◆ **TASK TO CARRY OUT**
In full and unaltered, output the records below.

-- DATA TO USE follows --

-- ==== Sys2Proof/Tests/Slice0.lean ====
section
/-! SUPPORT. The model's own tests: the field checks that refuse ill-formed commands, descriptors written out from the spec's
encoding, vectors of spec/95_test_vectors.md (every expected value is the spec's), and for every obligation with hypotheses a
concrete state that meets them all. -/

open Sys2Proof Sys2Proof.Machine

namespace Sys2Proof.Tests

set_option Elab.async false

/-! ### WellFormed refuses what R98 does not accept -/

theorem test_wellFormed_refuses_bqinit_without_stages : Instr.wellFormed (.bqinit 0x140 0) = false := by decide
theorem test_wellFormed_refuses_biquad_without_stages : Instr.wellFormed (.biquad 0x300 0x200 0x100 0x140 0 4) = false := by
  decide
theorem test_wellFormed_refuses_sshr_without_width : Instr.wellFormed (.sshr 0x104 0x100 4 0) = false := by decide
theorem test_wellFormed_accepts_the_ends :
    Instr.wellFormed (.bqinit 0x140 255) = true ∧ Instr.wellFormed (.biquad 0x300 0x200 0x100 0x140 1 0) = true ∧
      Instr.wellFormed (.sshr 0x104 0x100 31 63) = true := by decide

/-! ### Decoding: words written out field by field (R92, R94, R95), and the spec's own -/

/-- R92: bits 31:27 reserved, BW 26:21, SH 20:16, NST 15:8, OP 7:0. -/
theorem test_decode_sshr_bit_by_bit :
    decode ⟨0b00000_010000_00100_00000000_00001001#32, 0x100, 0, 0x104, 0, 0, 0, 0⟩ = .ok (.sshr 0x104 0x100 4 16) := by decide
/-- NST = 0b10000001 = 129. -/
theorem test_decode_biquad_bit_by_bit :
    decode ⟨0b0000000000000000_10000001_00001000#32, 1, 2, 3, 4, 5, 6, 7⟩ = .ok (.biquad 3 1 4 5 129 6) := by decide
theorem test_decode_bqinit_bit_by_bit :
    decode ⟨0b0000000000000000_11111111_00000111#32, 1, 2, 3, 4, 5, 6, 7⟩ = .ok (.bqinit 5 255) := by decide
theorem test_decode_end : decode ⟨0x00000000, 1, 2, 3, 4, 5, 6, 7⟩ = .ok .endList := by decide
theorem test_decode_conv16 : decode ⟨0x00000001, 1, 2, 3, 4, 5, 6, 7⟩ = .ok (.conv16 3 1 6) := by decide
theorem test_decode_fill : decode ⟨0x00000002, 1, 2, 3, 4, 5, 6, 7⟩ = .ok (.fill 3 2 6) := by decide
theorem test_decode_sub : decode ⟨0x00000003, 1, 2, 3, 4, 5, 6, 7⟩ = .ok (.sub 3 1 2 6) := by decide
theorem test_decode_scale : decode ⟨0x00000004, 1, 2, 3, 4, 5, 6, 7⟩ = .ok (.scale 3 1 2 6) := by decide
theorem test_decode_offset : decode ⟨0x00000005, 1, 2, 3, 4, 5, 6, 7⟩ = .ok (.offset 3 1 2 6) := by decide
theorem test_decode_mul : decode ⟨0x00000006, 1, 2, 3, 4, 5, 6, 7⟩ = .ok (.mul 3 1 2 6) := by decide
/-- V-DC-01 to V-DC-04, V-END-02, V-BQ-20, V-BQ-21, V-SH-20 to V-SH-22. -/
theorem test_decode_rejections :
    [0x0000000A#32, 0x0000010A, 0x000000FF].all (fun w => decode ⟨w, 0, 0, 0, 0, 0, 0, 0⟩ = .error .illegalOp) = true ∧
    [0x80000002#32, 0x00000100, 0x00010108, 0x00200109, 0x08200009].all
      (fun w => decode ⟨w, 0, 0, 0, 0, 0, 0, 0⟩ = .error .rsvdField) = true ∧
    [0x00000008#32, 0x00040009].all (fun w => decode ⟨w, 3, 0, 0, 0, 0, 0, 0⟩ = .error .badParam) = true := by decide
/-- R90, R71: the words stand little-endian in DMEM; fewer than 32 bytes are no command. -/
theorem test_decode_bytes :
    decodeBytes ([0x09, 0x00, 0x04, 0x02, 0x00, 0x01, 0, 0, 0, 0, 0, 0, 0x04, 0x01, 0, 0] ++ List.replicate 16 0 ++ [0xAA])
      = .ok (.sshr 0x104 0x100 4 16, [0xAA]) ∧
    decodeBytes (List.replicate 31 0) = .error .truncated := by decide
theorem test_decodeTableWord : decodeTableWord 32 0x0000FF07 = some (.bqinit 0 255) := by decide +kernel

/-! ### One step of each command -/

/-- DMEM holding words at addresses. -/
def dataMem (ws : List (Nat × Word)) : Memory := ws.foldl (fun m w => m.write32 w.1 w.2) []

/-- A run about to fetch the descriptor `d` at address 0, with words of data in DMEM. -/
def ready (d : Descriptor) (ws : List (Nat × Word)) : State :=
  { State.reset with
    status := { State.reset.status with busy := true }
    mem := dataMem ([(0, d.w0), (4, d.w1), (8, d.w2), (12, d.w3), (16, d.w4), (20, d.w5), (24, d.w6), (28, d.w7)] ++ ws) }

/-- The state one step leads to. -/
def after (s : State) : Option State :=
  match step s with
  | .next t => some t
  | _ => none

/-- A state shown by evaluation to have a next one. -/
theorem step_next {s : State} (h : (after s).isSome = true) : ∃ t, step s = .next t := by
  unfold after at h
  split at h
  · exact ⟨_, by assumption⟩
  · cases h

/-- STATUS, CMDPTR, CMDCOUNT and words of DMEM after one step. -/
def seen (s : State) (as : List Nat) : Option (Word × Word × Word × List Word) :=
  (after s).map fun t => (t.status.word, t.cmdptr, t.cmdcount, as.map t.mem.read32)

-- DATA TO USE concluded --

◆ **WRITTEN RESPONSE**
-- ==== Sys2Proof/Tests/Slice0.lean ====
section
/-! SUPPORT. The model's own tests: the field checks that refuse ill-formed commands, descriptors written out from the spec's
encoding, vectors of spec/95_test_vectors.md (every expected value is the spec's), and for every obligation with hypotheses a
concrete state that meets them all. -/

open Sys2Proof Sys2Proof.Machine

namespace Sys2Proof.Tests

set_option Elab.async false

/-! ### WellFormed refuses what R98 does not accept -/

theorem test_wellFormed_refuses_bqinit_without_stages : Instr.wellFormed (.bqinit 0x140 0) = false := by decide
theorem test_wellFormed_refuses_biquad_without_stages : Instr.wellFormed (.biquad 0x300 0x200 0x100 0x140 0 4) = false := by
  decide
theorem test_wellFormed_refuses_sshr_without_width : Instr.wellFormed (.sshr 0x104 0x100 4 0) = false := by decide
theorem test_wellFormed_accepts_the_ends :
    Instr.wellFormed (.bqinit 0x140 255) = true ∧ Instr.wellFormed (.biquad 0x300 0x200 0x100 0x140 1 0) = true ∧
      Instr.wellFormed (.sshr 0x104 0x100 31 63) = true := by decide

/-! ### Decoding: words written out field by field (R92, R94, R95), and the spec's own -/

/-- R92: bits 31:27 reserved, BW 26:21, SH 20:16, NST 15:8, OP 7:0. -/
theorem test_decode_sshr_bit_by_bit :
    decode ⟨0b00000_010000_00100_00000000_00001001#32, 0x100, 0, 0x104, 0, 0, 0, 0⟩ = .ok (.sshr 0x104 0x100 4 16) := by decide
/-- NST = 0b10000001 = 129. -/
theorem test_decode_biquad_bit_by_bit :
    decode ⟨0b0000000000000000_10000001_00001000#32, 1, 2, 3, 4, 5, 6, 7⟩ = .ok (.biquad 3 1 4 5 129 6) := by decide
theorem test_decode_bqinit_bit_by_bit :
    decode ⟨0b0000000000000000_11111111_00000111#32, 1, 2, 3, 4, 5, 6, 7⟩ = .ok (.bqinit 5 255) := by decide
theorem test_decode_end : decode ⟨0x00000000, 1, 2, 3, 4, 5, 6, 7⟩ = .ok .endList := by decide
theorem test_decode_conv16 : decode ⟨0x00000001, 1, 2, 3, 4, 5, 6, 7⟩ = .ok (.conv16 3 1 6) := by decide
theorem test_decode_fill : decode ⟨0x00000002, 1, 2, 3, 4, 5, 6, 7⟩ = .ok (.fill 3 2 6) := by decide
theorem test_decode_sub : decode ⟨0x00000003, 1, 2, 3, 4, 5, 6, 7⟩ = .ok (.sub 3 1 2 6) := by decide
theorem test_decode_scale : decode ⟨0x00000004, 1, 2, 3, 4, 5, 6, 7⟩ = .ok (.scale 3 1 2 6) := by decide
theorem test_decode_offset : decode ⟨0x00000005, 1, 2, 3, 4, 5, 6, 7⟩ = .ok (.offset 3 1 2 6) := by decide
theorem test_decode_mul : decode ⟨0x00000006, 1, 2, 3, 4, 5, 6, 7⟩ = .ok (.mul 3 1 2 6) := by decide
/-- V-DC-01 to V-DC-04, V-END-02, V-BQ-20, V-BQ-21, V-SH-20 to V-SH-22. -/
theorem test_decode_rejections :
    [0x0000000A#32, 0x0000010A, 0x000000FF].all (fun w => decode ⟨w, 0, 0, 0, 0, 0, 0, 0⟩ = .error .illegalOp) = true ∧
    [0x80000002#32, 0x00000100, 0x00010108, 0x00200109, 0x08200009].all
      (fun w => decode ⟨w, 0, 0, 0, 0, 0, 0, 0⟩ = .error .rsvdField) = true ∧
    [0x00000008#32, 0x00040009].all (fun w => decode ⟨w, 3, 0, 0, 0, 0, 0, 0⟩ = .error .badParam) = true := by decide
/-- R90, R71: the words stand little-endian in DMEM; fewer than 32 bytes are no command. -/
theorem test_decode_bytes :
    decodeBytes ([0x09, 0x00, 0x04, 0x02, 0x00, 0x01, 0, 0, 0, 0, 0, 0, 0x04, 0x01, 0, 0] ++ List.replicate 16 0 ++ [0xAA])
      = .ok (.sshr 0x104 0x100 4 16, [0xAA]) ∧
    decodeBytes (List.replicate 31 0) = .error .truncated := by decide
theorem test_decodeTableWord : decodeTableWord 32 0x0000FF07 = some (.bqinit 0 255) := by decide +kernel

/-! ### One step of each command -/

/-- DMEM holding words at addresses. -/
def dataMem (ws : List (Nat × Word)) : Memory := ws.foldl (fun m w => m.write32 w.1 w.2) []

/-- A run about to fetch the descriptor `d` at address 0, with words of data in DMEM. -/
def ready (d : Descriptor) (ws : List (Nat × Word)) : State :=
  { State.reset with
    status := { State.reset.status with busy := true }
    mem := dataMem ([(0, d.w0), (4, d.w1), (8, d.w2), (12, d.w3), (16, d.w4), (20, d.w5), (24, d.w6), (28, d.w7)] ++ ws) }

/-- The state one step leads to. -/
def after (s : State) : Option State :=
  match step s with
  | .next t => some t
  | _ => none

/-- A state shown by evaluation to have a next one. -/
theorem step_next {s : State} (h : (after s).isSome = true) : ∃ t, step s = .next t := by
  unfold after at h
  split at h
  · exact ⟨_, by assumption⟩
  · cases h

/-- STATUS, CMDPTR, CMDCOUNT and words of DMEM after one step. -/
def seen (s : State) (as : List Nat) : Option (Word × Word × Word × List Word) :=
  (after s).map fun t => (t.status.word, t.cmdptr, t.cmdcount, as.map t.mem.read32)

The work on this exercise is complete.